American Journal of Clinical Nutrition, Vol 20, 528-542, Copyright © 1967 by The American Society for Clinical Nutrition, Inc.

Biochemical Alterations in Thiamine Deficiency—Their Interpretation

¹ From U.S. Army Medical Research and Nutrition Laboratory, Fitzsimons General Hospital, Denver, Colorado

In evaluating thiamine nutritional states, it would appear justified to determine, whenever feasible, not only thiamine excretion in the urine, but also erythrocyte transketolase activity. Determination of an appropriate thiamine-dependent enzyme system reflects the metabolism of the vitamin at the cellular and molecular level. Urinary thiamine levels can provide information as to the adequacy of the dietary intakes, but do not necessarily evaluate accurately a marginal deficiency. Determinatons for pyruvic acid and other metabolites in blood or urine can provide evidence of a thiamine insufficiency, particularly when clinical signs are evident. Determinations of free thiamine in plasma do not necessarily reflect a direct relationship to the level in the blood and tissues. Erythrocyte or leukocyte thiamine values apparently show a more direct relationship to tissue content. It is for this reason that erythrocyte transketolase activity appears to provide information as to tissue reserves of thiamine and reflects a direct functional evaluation at the cellular level. Consequently, the transketolase activity assay makes it possible to differentiate with reasonable accuracy between hypovitaminosis and a sufficient thiamine intake, as well as between hypovitaminosis and avitaminosis thiamine.

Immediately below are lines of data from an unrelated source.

/-! markDirty -/

@[simp] theorem State.markDirty_part (s : State) (a role : Nat) : (s.markDirty a role).part = s.part := rfl
@[simp] theorem State.markDirty_clk (s : State) (a role : Nat) : (s.markDirty a role).clk = s.clk := rfl
@[simp] theorem State.markDirty_sys (s : State) (a role : Nat) : (s.markDirty a role).sys = s.sys := rfl
@[simp] theorem State.markDirty_hif (s : State) (a role : Nat) : (s.markDirty a role).hif = s.hif := rfl
@[simp] theorem State.markDirty_evc (s : State) (a role : Nat) : (s.markDirty a role).evc = s.evc := rfl
@[simp] theorem State.markDirty_sec (s : State) (a role : Nat) : (s.markDirty a role).sec = s.sec := rfl
@[simp] theorem State.markDirty_whl (s : State) (a role : Nat) : (s.markDirty a role).whl = s.whl := rfl
@[simp] theorem State.markDirty_ang (s : State) (a role : Nat) : (s.markDirty a role).ang = s.ang := rfl
@[simp] theorem State.markDirty_sch (s : State) (a role : Nat) : (s.markDirty a role).sch = s.sch := rfl
@[simp] theorem State.markDirty_banks (s : State) (a role : Nat) : (s.markDirty a role).banks = s.banks := rfl
@[simp] theorem State.markDirty_quads (s : State) (a role : Nat) : (s.markDirty a role).quads = s.quads := rfl
@[simp] theorem State.markDirty_edges (s : State) (a role : Nat) : (s.markDirty a role).edges = s.edges := rfl
@[simp] theorem State.markDirty_ink (s : State) (a role : Nat) : (s.markDirty a role).ink = s.ink := rfl
@[simp] theorem State.markDirty_grds (s : State) (a role : Nat) : (s.markDirty a role).grds = s.grds := rfl
@[simp] theorem State.markDirty_adc (s : State) (a role : Nat) : (s.markDirty a role).adc = s.adc := rfl
@[simp] theorem State.markDirty_cmps (s : State) (a role : Nat) : (s.markDirty a role).cmps = s.cmps := rfl
@[simp] theorem State.markDirty_tmrs (s : State) (a role : Nat) : (s.markDirty a role).tmrs = s.tmrs := rfl
@[simp] theorem State.markDirty_nibs (s : State) (a role : Nat) : (s.markDirty a role).nibs = s.nibs := rfl
@[simp] theorem State.markDirty_tst (s : State) (a role : Nat) : (s.markDirty a role).tst = s.tst := rfl
@[simp] theorem State.markDirty_slur (s : State) (a role : Nat) : (s.markDirty a role).slur = s.slur := rfl
@[simp] theorem State.markDirty_jtag (s : State) (a role : Nat) : (s.markDirty a role).jtag = s.jtag := rfl
@[simp] theorem State.markDirty_ans (s : State) (a role : Nat) : (s.markDirty a role).ans = s.ans := rfl
@[simp] theorem State.markDirty_freeCtr (s : State) (a role : Nat) : (s.markDirty a role).freeCtr = s.freeCtr := rfl
@[simp] theorem State.markDirty_pending (s : State) (a role : Nat) : (s.markDirty a role).pending = s.pending := rfl
@[simp] theorem State.markDirty_regs_live (s : State) (a role : Nat) : (s.markDirty a role).regs.live = s.regs.live := rfl
@[simp] theorem State.markDirty_regs_shadow (s : State) (a role : Nat) : (s.markDirty a role).regs.shadow = s.regs.shadow := rfl
@[simp] theorem State.markDirty_regs_image (s : State) (a role : Nat) : (s.markDirty a role).regs.image = s.regs.image := rfl
@[simp] theorem State.markDirty_regs_imgKind (s : State) (a role : Nat) : (s.markDirty a role).regs.imgKind = s.regs.imgKind := rfl
@[simp] theorem State.markDirty_regs_same (s : State) (a role : Nat) : (s.markDirty a role).regs.same = s.regs.same := rfl

/-! putBoth -/

@[simp] theorem State.putBoth_part (s : State) (a : Nat) (v : Word) (role : Nat) : (s.putBoth a v role).part = s.part := rfl
@[simp] theorem State.putBoth_clk (s : State) (a : Nat) (v : Word) (role : Nat) : (s.putBoth a v role).clk = s.clk := rfl
@[simp] theorem State.putBoth_sys (s : State) (a : Nat) (v : Word) (role : Nat) : (s.putBoth a v role).sys = s.sys := rfl
@[simp] theorem State.putBoth_hif (s : State) (a : Nat) (v : Word) (role : Nat) : (s.putBoth a v role).hif = s.hif := rfl
@[simp] theorem State.putBoth_evc (s : State) (a : Nat) (v : Word) (role : Nat) : (s.putBoth a v role).evc = s.evc := rfl
@[simp] theorem State.putBoth_sec (s : State) (a : Nat) (v : Word) (role : Nat) : (s.putBoth a v role).sec = s.sec := rfl
@[simp] theorem State.putBoth_whl (s : State) (a : Nat) (v : Word) (role : Nat) : (s.putBoth a v role).whl = s.whl := rfl
@[simp] theorem State.putBoth_ang (s : State) (a : Nat) (v : Word) (role : Nat) : (s.putBoth a v role).ang = s.ang := rfl
@[simp] theorem State.putBoth_sch (s : State) (a : Nat) (v : Word) (role : Nat) : (s.putBoth a v role).sch = s.sch := rfl
@[simp] theorem State.putBoth_banks (s : State) (a : Nat) (v : Word) (role : Nat) : (s.putBoth a v role).banks = s.banks := rfl
@[simp] theorem State.putBoth_quads (s : State) (a : Nat) (v : Word) (role : Nat) : (s.putBoth a v role).quads = s.quads := rfl
@[simp] theorem State.putBoth_edges (s : State) (a : Nat) (v : Word) (role : Nat) : (s.putBoth a v role).edges = s.edges := rfl
@[simp] theorem State.putBoth_ink (s : State) (a : Nat) (v : Word) (role : Nat) : (s.putBoth a v role).ink = s.ink := rfl
@[simp] theorem State.putBoth_grds (s : State) (a : Nat) (v : Word) (role : Nat) : (s.putBoth a v role).grds = s.grds := rfl
@[simp] theorem State.putBoth_adc (s : State) (a : Nat) (v : Word) (role : Nat) : (s.putBoth a v role).adc = s.adc := rfl
@[simp] theorem State.putBoth_cmps (s : State) (a : Nat) (v : Word) (role : Nat) : (s.putBoth a v role).cmps = s.cmps := rfl
@[simp] theorem State.putBoth_tmrs (s : State) (a : Nat) (v : Word) (role : Nat) : (s.putBoth a v role).tmrs = s.tmrs := rfl
@[simp] theorem State.putBoth_nibs (s : State) (a : Nat) (v : Word) (role : Nat) : (s.putBoth a v role).nibs = s.nibs := rfl
@[simp] theorem State.putBoth_tst (s : State) (a : Nat) (v : Word) (role : Nat) : (s.putBoth a v role).tst = s.tst := rfl
@[simp] theorem State.putBoth_slur (s : State) (a : Nat) (v : Word) (role : Nat) : (s.putBoth a v role).slur = s.slur := rfl
@[simp] theorem State.putBoth_jtag (s : State) (a : Nat) (v : Word) (role : Nat) : (s.putBoth a v role).jtag = s.jtag := rfl
@[simp] theorem State.putBoth_ans (s : State) (a : Nat) (v : Word) (role : Nat) : (s.putBoth a v role).ans = s.ans := rfl
@[simp] theorem State.putBoth_freeCtr (s : State) (a : Nat) (v : Word) (role : Nat) : (s.putBoth a v role).freeCtr = s.freeCtr := rfl
@[simp] theorem State.putBoth_pending (s : State) (a : Nat) (v : Word) (role : Nat) : (s.putBoth a v role).pending = s.pending := rfl
@[simp] theorem State.putBoth_regs_image (s : State) (a : Nat) (v : Word) (role : Nat) : (s.putBoth a v role).regs.image = s.regs.image := rfl
@[simp] theorem State.putBoth_regs_imgKind (s : State) (a : Nat) (v : Word) (role : Nat) : (s.putBoth a v role).regs.imgKind = s.regs.imgKind := rfl
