/-- CANCEL (all = false) and CANCEL_ALL (all = true) of a channel that is there, once served (R113, R115). -/
theorem State.arrive_cancels {s : State} {sq : Nat} {d : Descriptor} {all : Bool} (hok : s.ok) (hr : s.sqReady sq = true)
    (hop : s.submit sq d = s.cancelOp sq d all) (hch : s.chThere d.ch = true) :
    (s.arrive sq d).sch.store = s.sch.store.filter (fun e => e.id ∉ s.matching d all)
      ∧ (s.arrive sq d).hif.results = s.hif.results
          ++ [{ cq := s.get (F.HIF_RCFG_CQ sq), words := shortResult 0 d.ch sq (s.matching d all).length d.w1 }]
      ∧ ((s.arrive sq d).ring sq).idx = ((s.ring sq).idx + 1) % s.ringSize sq := by
  have hq : sq < 8 := State.sq_lt_of_sqReady hr
  have kept : RingKept sq s (s.removeAll (s.matching d all)) := (RingKept.refl hok).removeAll hq
  rw [State.arrive_of_ready hr, hop, State.cancelOp_of_there hch, State.short_of_sq hq]
  refine ⟨State.removeAll_store _ _, ?_, ?_⟩
  · rw [← kept.results, ← kept.cq]
    rfl
  · rw [← kept.ring, ← kept.ringSize]
    have rings : (s.removeAll (s.matching d all)).hif.rings.length = 19 := by
      rw [kept.rings]
      exact Hif.shaped_rings (Kept.refl hok).hif
    exact State.advance_idx (Nat.lt_of_lt_of_eq (by omega : sq < 19) rings.symm)

/-- REPLACE whose checks pass, once served: removal and admission in one step (R114). -/
theorem State.arrive_replaces {s : State} {sq : Nat} {d : Descriptor} (hr : s.sqReady sq = true) (hop : d.op = 1)
    (hadm : s.admitCheck d (s.matching d false).length = none) :
    ∃ e, (s.arrive sq d).sch.store = s.sch.store.filter (fun e => e.id ∉ s.matching d false) ++ [e]
      ∧ e.ch = d.ch ∧ e.tag = d.w1 ∧ e.phase = .waiting ∧ e.count = (s.matching d false).length := by
  rw [State.arrive_of_ready hr, State.submit_replace hop, State.replaceOp_of_admitted hadm, State.advance_sch,
    ← State.removeAll_store]
  exact State.admitNew_event _ _ _ _

/-- REPLACE that a check fails leaves the store and what hangs on its events as they are (R114). -/
theorem State.arrive_rejects_replace {s : State} {sq c : Nat} {d : Descriptor} (hr : s.sqReady sq = true) (hop : d.op = 1)
    (hrej : s.admitCheck d (s.matching d false).length = some c) :
    (s.arrive sq d).sch = s.sch ∧ s.onlyIn (s.arrive sq d) [.regs, .hif] := by
  rw [State.arrive_of_ready hr, State.submit_replace hop, State.replaceOp_of_rejected hrej]
  exact ⟨State.reject_sch _ _ _ _,
    Frame.advance sq _ (Frame.reject sq d c s (Frame.refl s _) (by decide) (by decide)) (by decide)⟩

/-- Settles O22: CANCEL and CANCEL_ALL by the lemma that they share, REPLACE by its two outcomes, and an SQ that is not served
by the arrival's guard. -/
theorem tagOperationsRemoveUnstartedEvents : Obligations.TagOperationsRemoveUnstartedEvents := by
  refine ⟨?cancel, ?cancelAll, ?replace, ?replaceRejected, ?notServed⟩
  case cancel =>
    intro sq d s hok hr hop hch
    obtain ⟨hstore, hres, hidx⟩ := State.arrive_cancels hok hr (State.submit_cancel hop sq s) hch
    exact ⟨s.arrive sq d, rfl, hstore, hres, hidx, State.arrive_frame sq d s⟩
  case cancelAll =>
    intro sq d s hok hr hop hch
    obtain ⟨hstore, hres, hidx⟩ := State.arrive_cancels hok hr (State.submit_cancelAll hop sq s) hch
    exact ⟨s.arrive sq d, rfl, hstore, hres, hidx, State.arrive_frame sq d s⟩
  case replace =>
    intro sq d s _ hr hop hadm
    obtain ⟨e, hstore, hch, htag, hphase, hcount⟩ := State.arrive_replaces hr hop hadm
    exact ⟨s.arrive sq d, e, rfl, hstore, hch, htag, hphase, hcount, State.arrive_frame sq d s⟩
  case replaceRejected =>
    intro sq c d s _ hr hop hrej
    exact ⟨s.arrive sq d, rfl, State.arrive_rejects_replace hr hop hrej⟩
  case notServed =>
    intro sq d s hr
    have idle : Host.Outcome.next (s.arrive sq d) = (.next s : Host.Outcome State Fault Refusal) :=
      congrArg _ (State.arrive_of_not_ready hr d)
    exact ⟨idle, idle, idle, idle⟩

end Sys2Proof.Machine
end

section
/-! PROOFS. The event concentrator (chapter 15): a CLAIM in the fabric cycle in which its level source's line de-asserts
(R390, R395, R396). -/

namespace Sys2Proof.Machine

/-! What a write on the port keeps of the sources that left a presented set in this fabric cycle -/

theorem State.inCycle_left {f : Same → Same} (h : ∀ m, (f m).left = m.left) (s : State) :
    (s.inCycle f).regs.same.left = s.regs.same.left :=
  (apply_ite Same.left _ _ _).trans (by rw [h, ite_self])

@[simp] theorem State.noteHost_left (a : Nat) (s : State) : (s.noteHost a).regs.same.left = s.regs.same.left := by
  unfold State.noteHost
  apply State.inCycle_left
  exact fun _ => rfl

@[simp] theorem State.noteHw_left (a : Nat) (g : Word → Word) (s : State) : (s.noteHw a g).regs.same.left = s.regs.same.left := by
  unfold State.noteHw
  apply State.inCycle_left
  exact fun _ => rfl

@[simp] theorem State.count_left (f : Fld) (s : State) : (s.count f).regs.same.left = s.regs.same.left := by
  simp [State.count, State.addSat]

@[simp] theorem State.deny_left (p : Port) (s : State) : (s.deny p).regs.same.left = s.regs.same.left := by
  unfold State.deny
  dsimp only
  split <;> simp

@[simp] theorem State.touch_regs (p : Port) (s : State) : (s.touch p).regs = s.regs := by
  unfold State.touch
  split <;> rfl

@[simp] theorem State.rowWrite_left (r : RegRow) (p : Port) (a : Nat) (v : Word) (s : State) :
    (s.rowWrite r p a v).regs.same.left = s.regs.same.left := by
  unfold State.rowWrite
  extract_lets role im imask omask live1 gone1 gone live smask shadow deny s1 s2
  have h1 : s1.regs.same.left = s.regs.same.left := State.noteHost_left a s
  have h2 : s2.regs.same.left = s.regs.same.left := by
    simp only [s2]
    split <;> simp [h1]
  split <;> simp [h2]

@[simp] theorem State.fieldsWrite_left (p : Port) (a : Nat) (v : Word) (s : State) :
    (s.fieldsWrite p a v).regs.same.left = s.regs.same.left := by
  unfold State.fieldsWrite
  split <;> simp

@[simp] theorem State.fieldsWrite_evc (p : Port) (a : Nat) (v : Word) (s : State) : (s.fieldsWrite p a v).evc = s.evc :=
  Frame.fieldsWrite p a v s (Frame.refl s [.regs, .hif]) (by decide) (by decide) .evc (by decide)

@[simp] theorem State.touch_evc (p : Port) (s : State) : (s.touch p).evc = s.evc :=
  Frame.touch s p (Frame.refl s [.sec]) (by decide) .evc (by decide)

/-! CLAIM -/

/-- The four command registers belong to no unit that a part may lack (Table 15.4). -/
theorem State.rowThere_evcCmd {g : Nat} (h : g < 4) (s : State) : (s.rowThere (R.EVC_CMD g)).isSome = true := by
  have row : ∃ r l, rowAt (R.EVC_CMD g) = some (r, l) ∧ r.unit = .none := by
    interval_cases g <;> exact ⟨_, _, rfl, rfl⟩
  have block : s.blockThere (R.EVC_CMD g) = true := by
    interval_cases g <;> rfl
  obtain ⟨r, l, hrow, hunit⟩ := row
  simp [State.rowThere, hrow, hunit, block, State.unitThere]

/-- A write that the port serves, to a register that is there, ends in its command's effect. -/
theorem State.busWrite_of_there {s : State} {p : Port} {a : Nat} (ho : s.portOpen = true)
    (hr : ((s.touch p).rowThere a).isSome = true) (v : Word) (f : State → State) :
    s.busWrite p a v f = f ((s.touch p).fieldsWrite p a v) :=
  (if_pos ho).trans (if_pos hr)

theorem State.claimed_stack {t : Nat} {s : State} (h : t < s.evc.targets.length) (n : Nat) :
    ((s.claimed t n).tgt t).stack = n :: (s.tgt t).stack :=
  congrArg Target.stack ((modAt_getD _ _ _ _ _).trans (if_pos ⟨rfl, h⟩))

/-- A source that left target t's presented set in this fabric cycle is taken all the same (R396). -/
theorem State.claim_stack_of_left {t n : Nat} {s : State} (ht : t < s.evc.targets.length) (hroom : (s.tgt t).stack.length < 4)
    (hl : (n, t) ∈ s.regs.same.left) : ((s.claim t n).tgt t).stack = n :: (s.tgt t).stack := by
  unfold State.claim
  dsimp only
  rw [if_neg (by simpa using hroom)]
  split
  · exact State.claimed_stack ht n
  · rw [if_pos (by simpa using hl)]
    exact State.claimed_stack ht n

/-- The same by the command on the port. -/
theorem evcClaim_stack_of_left {p : Port} {g n : Nat} {s : State} (hok : s.ok) (ho : s.portOpen = true) (hg : g < 4)
    (hroom : (s.tgt g).stack.length < 4) (hl : (n, g) ∈ s.regs.same.left) :
    ∃ t, exec (.evcClaim p g n) s = .next t ∧ (t.tgt g).stack = n :: (s.tgt g).stack := by
  have hlen : g < s.evc.targets.length := by
    obtain ⟨-, -, -, ⟨-, -, htargets, -⟩, -⟩ := hok
    omega
  have run := State.busWrite_of_there ho (State.rowThere_evcCmd hg (s.touch p)) (Word.ofN (n + 256)) (State.claim g n)
  have hevc : ((s.touch p).fieldsWrite p (R.EVC_CMD g) (Word.ofN (n + 256))).evc = s.evc := by simp
  have hleft : ((s.touch p).fieldsWrite p (R.EVC_CMD g) (Word.ofN (n + 256))).regs.same.left = s.regs.same.left := by simp
  generalize (s.touch p).fieldsWrite p (R.EVC_CMD g) (Word.ofN (n + 256)) = u at run hevc hleft
  have htgt : u.tgt g = s.tgt g := congrArg (fun e : Evc => e.targets.getD g Target.initial) hevc
  refine ⟨u.claim g n, congrArg Host.Outcome.next run, ?_⟩
  rw [State.claim_stack_of_left (by rwa [hevc]) (by rwa [htgt]) (by rwa [hleft]), htgt]

/-! A device in which the two happenings coincide -/

/-- ARMED with the time base running: EXT0 (source 36) is a level source with high asserted, taken from its pin, with target 0
enabled for it. -/
def armedLevelLine : State :=
  { State.reset with
    sys := { Sys.initial with mode := .armed }
    clk := { Clk.initial with tbRun := true }
    regs := { RegFile.initial with live := [(R.EVC_ROUTE 4, 0x10000), (R.EVC_EXTCFG 0, 0x4E0)] } }

/-- EXT0 asserts, target 0 gets the delivery, and EXT0 de-asserts again in the present fabric cycle. -/
def levelLineLeft : State := ((armedLevelLine.extEdge 0 true).assignAll).extEdge 0 false

theorem armedLevelLine_ok : armedLevelLine.ok := by
  refine ⟨by decide, ⟨rfl, rfl⟩, ⟨rfl, rfl, rfl⟩, ⟨rfl, rfl, rfl, rfl⟩, ⟨rfl, rfl⟩, rfl, rfl, ⟨rfl, ?_⟩, rfl, rfl, ⟨rfl, ?_⟩, rfl,
    ⟨rfl, rfl, rfl, rfl, rfl, rfl, rfl, rfl⟩, rfl, ⟨rfl, ?_⟩⟩
  all_goals
    intro x hx
    rw [List.eq_of_mem_replicate hx]
    rfl

theorem execExtLineEdge_of_change {n : Nat} {high : Bool} {s : State} (hl : s.extLine n high = true)
    (hc : s.evc.ext.getD n false ≠ high) : exec (.extLineEdge n high) s = .next (s.extEdge n high) :=
  congrArg Host.Outcome.next (if_pos (Bool.and_eq_true_iff.mpr ⟨hl, bne_iff_ne.mpr hc⟩))

/-- The device comes to this state by its commands. -/
theorem exec_reaches_levelLineLeft :
    exec (.extLineEdge 0 true) armedLevelLine = .next (armedLevelLine.extEdge 0 true)
      ∧ exec .sourceAssign (armedLevelLine.extEdge 0 true) = .next (armedLevelLine.extEdge 0 true).assignAll
      ∧ exec (.extLineEdge 0 false) (armedLevelLine.extEdge 0 true).assignAll = .next levelLineLeft :=
  ⟨execExtLineEdge_of_change (by decide +kernel) (by decide +kernel), congrArg Host.Outcome.next (if_pos (by decide +kernel)),
    execExtLineEdge_of_change (by decide +kernel) (by decide +kernel)⟩

theorem levelLineLeft_ok : levelLineLeft.ok := by
  obtain ⟨hrise, hassign, hfall⟩ := exec_reaches_levelLineLeft
  have rise := Kept.execExtLineEdge 0 true _ (Kept.refl armedLevelLine_ok) _ hrise
  have assign := Kept.execSourceAssign _ rise _ hassign
  exact (Kept.execExtLineEdge 0 false _ assign _ hfall).ok

/-- Refutes O48: its CLAIM clause asks for an ignored command wherever the source is not presented; a level source that
left the presented set in the same fabric cycle is claimed all the same (R396). -/
theorem not_concentratorDelivers : ¬ Obligations.ConcentratorDelivers := by
  unfold Obligations.ConcentratorDelivers
  rintro ⟨-, -, -, claimIgnored, -⟩
  have hopen : levelLineLeft.portOpen = true := by decide +kernel
  have hgone : 36 ∉ (levelLineLeft.tgt 0).pres := by decide +kernel
  have hroom : (levelLineLeft.tgt 0).stack.length < 4 := by decide +kernel
  have hleft : (36, 0) ∈ levelLineLeft.regs.same.left := by decide +kernel
  obtain ⟨t, ht, -, frame⟩ := claimIgnored .pcie 0 36 levelLineLeft levelLineLeft_ok hopen (by decide) (by decide) hgone
  obtain ⟨u, hu, claimed⟩ := evcClaim_stack_of_left levelLineLeft_ok hopen (by decide) hroom hleft (p := .pcie)
  obtain rfl : t = u := Host.Outcome.next.inj (ht.symm.trans hu)
  have kept : t.tgt 0 = levelLineLeft.tgt 0 := congrArg (fun e : Evc => e.targets.getD 0 Target.initial) (frame .evc (by decide))
  rw [kept] at claimed
  exact List.cons_ne_self _ _ claimed.symm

Biochemical changes may precede clinical manifestations of a disease situation. Such changes may have prognostic value. Other biochemical changes, such as lowered urine or plasma levels of thiamine may indicate only low nutrient intakes and not reflect any metabolic abnormalities. However, plasma or urine thiamine levels of a certain critical level, if continued without increased dietary intakes and concomitant plasma or urinary increases, would lead to metabolic abnormalities detected by other biochemical means. Clinical manifestations may still not occur at this state of the deficiency. In other instances, biochemical changes occur simultaneously with clinical manifestations. Such tests perhaps could be improved in sensitivity in order to detect earlier existence of deficiency alterations. However, even so, such tests can corroborate a tentative clinical diagnosis.

Not all biochemical tests that may be developed for the clinical laboratory can be used for nutritional survey work, for numerous reasons, including technical, physical, and economical. Nevertheless, an attempt should be made to devise methods that may receive as broad an application and use as possible. Undoubtedly, the transketolase activity assay procedure could be developed into a more routine test with further study. In certain instances, particularly where endemic vitamin B₁ deficiency occurs, physical performance and mental performance evaluations need to be incorporated into the biochemical tests in an attempt to enhance the sensitivity and specificity of the methods. Early detection by biochemical means appears essential in infantile beriberi in order to employ corrective measures before death ensues.